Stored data
========

-- ==== Sys2Proof/Machine/Gather.lean ====
section
/-!
DEFINITION. The top-k and gather engines of a die (R206, R207, R384, R385), with the side logs of R259.
-/
namespace Sys2Proof.Machine

open Sys2Proof

/-! ### Writing a command's bytes -/

/-- Cut bytes at every multiple of 64 of their offset.  The first number bounds the pieces. -/
def cutUnits (x : Nat) : Nat → Nat → List Byte → List (Nat × Nat × List Byte)
  | 0, _, _ => []
  | n + 1, off, bs =>
    if bs = [] then []
    else
      let k := 64 - off % 64
      (x, off, bs.take k) :: cutUnits x n (off + k) (bs.drop k)

/-- An extent a command has copied. -/
def extIn (m : EngCmd) (i : Nat) : Ext := tget {} m.exts i

/-- The commands of an engine of a die: 6 top-k, 7 gather. -/
def engList (s : State) (d eng : Nat) : List EngCmd := if eng = 6 then (dieAt s d).topk else (dieAt s d).gthr

/-- Replace a command of an engine of a die. -/
def putCmd (s : State) (d eng : Nat) (old new : EngCmd) : State :=
  let f := fun (x : EngCmd) => if x = old then new else x
  modDie s d fun z => if eng = 6 then { z with topk := z.topk.map f } else { z with gthr := z.gthr.map f }

/-- Take a command out of an engine of a die. -/
def dropCmd (s : State) (d eng : Nat) (old : EngCmd) : State :=
  modDie s d fun z => if eng = 6 then { z with topk := z.topk.erase old } else { z with gthr := z.gthr.erase old }

/-- Make one write of a command now: the failure that ends it, if there is one (R192). -/
def writeNow (s : State) (d : Nat) (m : EngCmd) (u : Nat × Nat × List Byte) : State × Option EngFail :=
  let e := extIn m u.1
  if e.tier = 1 then
    match (if peerChip e = chipNo s then none else match choosePath s (peerChip e) [] [] with | .ok _ => none | .error c => some c) with
    | some c => (s, some { cause := c })
    | none => (peerStore s m.eng m.core m.seat m.seq m.task e u.2.1 u.2.2, none)
  else match storeRefusal s e u.2.1 u.2.2.length with
  | some c => (s, some { cause := c })
  | none => (engStore s d m.core m.seat m.task e u.2.1 u.2.2 (engPath m.eng m.seq), none)

/-- A failing write ends a command's writes (R192). -/
def failWrite (m : EngCmd) (f : EngFail) : EngCmd :=
  if m.code ≠ 0 then m else { m with code := f.cause, detail := f.detail, phys := f.phys, out := [], prog := 1000,
                                        val := if m.eng = 6 then 0 else m.val }

/-- Post EXT_SLOG for the first unit a command retires (R259, Table 11-3). -/
def engSlog (s : State) (m : EngCmd) (u : Nat × Nat × List Byte) : State :=
  if m.slogged then s
  else postTask s m.task m.tco m.core m.seat Cause.extSlog none (wordOf u.2.1) (pack [(u.1, 0), (m.eng, 4)])

/-- The side log of an engine, with the command of each unit; `m` is one of the engine's commands as it stands now (R259). -/
def engLog (s : State) (d eng : Nat) (m : EngCmd) : List (EngCmd × Nat × Nat × Nat × List Byte) :=
  (m :: (engList s d eng).filter fun x => decide (x.core ≠ m.core) || decide (x.seat ≠ m.seat) || decide (x.seq ≠ m.seq)).flatMap fun x =>
    x.slog.map fun u => (x, u)

/-- Whether two units have an address in common: a place of one memory, or of one tenant's virtual space while extents are revoked (R259). -/
def logsMeet (m : EngCmd) (u : Nat × Nat × List Byte) (m' : EngCmd) (u' : Nat × Nat × List Byte) : Bool :=
  let e := extIn m u.1
  let e' := extIn m' u'.1
  let place := fun (e : Ext) (i : Nat) => if e.tier = 0 then spadPhys e i else e.base + i
  (decide (e.tier = e'.tier) && (decide (e.tier ≠ 0) || decide (m.core = m'.core)) &&
    (countUp u.2.1 u.2.2.length).any fun i => (countUp u'.2.1 u'.2.2.length).any fun j => decide (place e i = place e' j)) ||
  (e.virtual && e'.virtual && decide (taskTenant m.task = taskTenant m'.task) &&
    meets (e.virt + u.2.1) u.2.2.length (e'.virt + u'.2.1) u'.2.2.length)

/-- Whether a unit waits for one that was retired before it, `no` units having been retired then (R259): replays keep the order of one
address, and no later unit goes before them. -/
def behindLog (s : State) (d eng : Nat) (m : EngCmd) (no : Nat) (u : Nat × Nat × List Byte) : Bool :=
  (engLog s d eng m).any fun x => decide (x.2.1 < no) && logsMeet m u x.1 x.2.2

/-- Replay the logged units whose extent has been refreshed, in their order. -/
def replayUnits (d eng : Nat) : List (Nat × Nat × Nat × List Byte) → EngCmd → State → EngCmd × State
  | [], m, s => (m, s)
  | u :: r, m, s =>
    if extFree (extIn m u.2.1) && !behindLog s d eng m u.1 u.2 then
      match writeNow s d m u.2 with
      | (s, none) => replayUnits d eng r { m with slog := m.slog.erase u } s
      | (s, some f) => (failWrite { m with slog := [] } f, s)
    else replayUnits d eng r m s

/-- Write, or retire into the side log, the bytes a command has computed (R199, R259): it stops at a unit that must wait. -/
def pushUnits (d eng : Nat) : List (Nat × Nat × List Byte) → EngCmd → State → EngCmd × State
  | [], m, s => (m, s)
  | u :: r, m, s =>
    let e := extIn m u.1
    if e.dm && !e.rv && !m.miss then (m, meetDemandAt s eng m.core)
    else if e.rv || e.dm then
      if 32 ≤ (engLog s d eng m).length then (m, s)
      else
        let no := (dieAt s d).slogNo
        pushUnits d eng r { m with out := r, slog := m.slog ++ [(no, u)], slogged := true }
          (modDie (engSlog s m u) d fun z => { z with slogNo := no + 1 })
    else if behindLog s d eng m (dieAt s d).slogNo u then (m, s)
    else match writeNow s d m u with
    | (s, none) => pushUnits d eng r { m with out := r } s
    | (s, some f) => (failWrite m f, s)

/-- Move a command's writes on: replays first, then new units. -/
def moveWrites (s : State) (d eng : Nat) (m : EngCmd) : EngCmd × State :=
  let r := replayUnits d eng m.slog m s
  pushUnits d eng r.1.out r.1 r.2

/-- Whether a command's writes are visible where its completion makes them so: a top-k's to its own core, a gather's at each destination's
ordering point (R206, Table 13-5), and at a peer when it has acknowledged them (R312). -/
def engSeen (s : State) (m : EngCmd) : Bool :=
  (decide (m.eng ≠ 7) || pathClear s m.core m.seat (engPath m.eng m.seq)) && peerClear s m.eng m.core m.seat m.seq

/-- A command whose writes are made ends (R190, R192, R206, R207, R289). -/
def engEnd (s : State) (d eng : Nat) (m : EngCmd) : State :=
  let s := resMeet s eng m.core m.miss m.res
  if m.out = [] ∧ m.slog = [] ∧ resFree m.res ∧ engSeen s m then
    endCmd (dropCmd s d eng m) m.core m.seat m.task m.tco eng m.seq m.code m.val m.detail m.phys m.res m.word1
  else s

/-! ### TOPK -/

/-- TOPK (R206). -/
def execTopk (d : SDst) (a b : SSrc) (s : State) : Out :=
  .next (withSrcs s 25 [a, b] fun v s =>
    let t := cs s
    let g := stgOf t 6
    let n := (v b).toNat
    let k := bits (g 0) 24 16
    match firstFail [
        failIf (decide (n = 0) || decide (65536 < n) || decide (k = 0) || decide (256 < k) || decide (n < k)) Cause.engGeom,
        engCheck (extOf t (bits (g 0) 3 0)) allTiers true false 4 (v a).toNat (4 * n),
        engCheck (extOf t (bits (g 0) 7 4)) allTiers false true 8 (g 1).toNat (8 * k),
        resCheck (resOf t 6)] with
    | some code => refuseCmd s d 6 code
    | none =>
      let m := engCmdOf s 6 0x0A 0 (v a) (v b) [0, 1] [bits (g 0) 3 0, bits (g 0) 7 4]
      acceptCmd (modDie s (s.cur / 96) fun x => { x with topk := x.topk ++ [m] }) d 6 0 true)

========

**EXERCISE INSTRUCTIONS**
Quote exactly the stretch of lines above that starts at the first one and ends at the line with "the pieces. -/", and nothing beyond it.

**WORKED SOLUTION**
-- ==== Sys2Proof/Machine/Gather.lean ====
section
/-!
DEFINITION. The top-k and gather engines of a die (R206, R207, R384, R385), with the side logs of R259.
-/
namespace Sys2Proof.Machine

open Sys2Proof

/-! ### Writing a command's bytes -/

/-- Cut bytes at every multiple of 64 of their offset.  The first number bounds the pieces. -/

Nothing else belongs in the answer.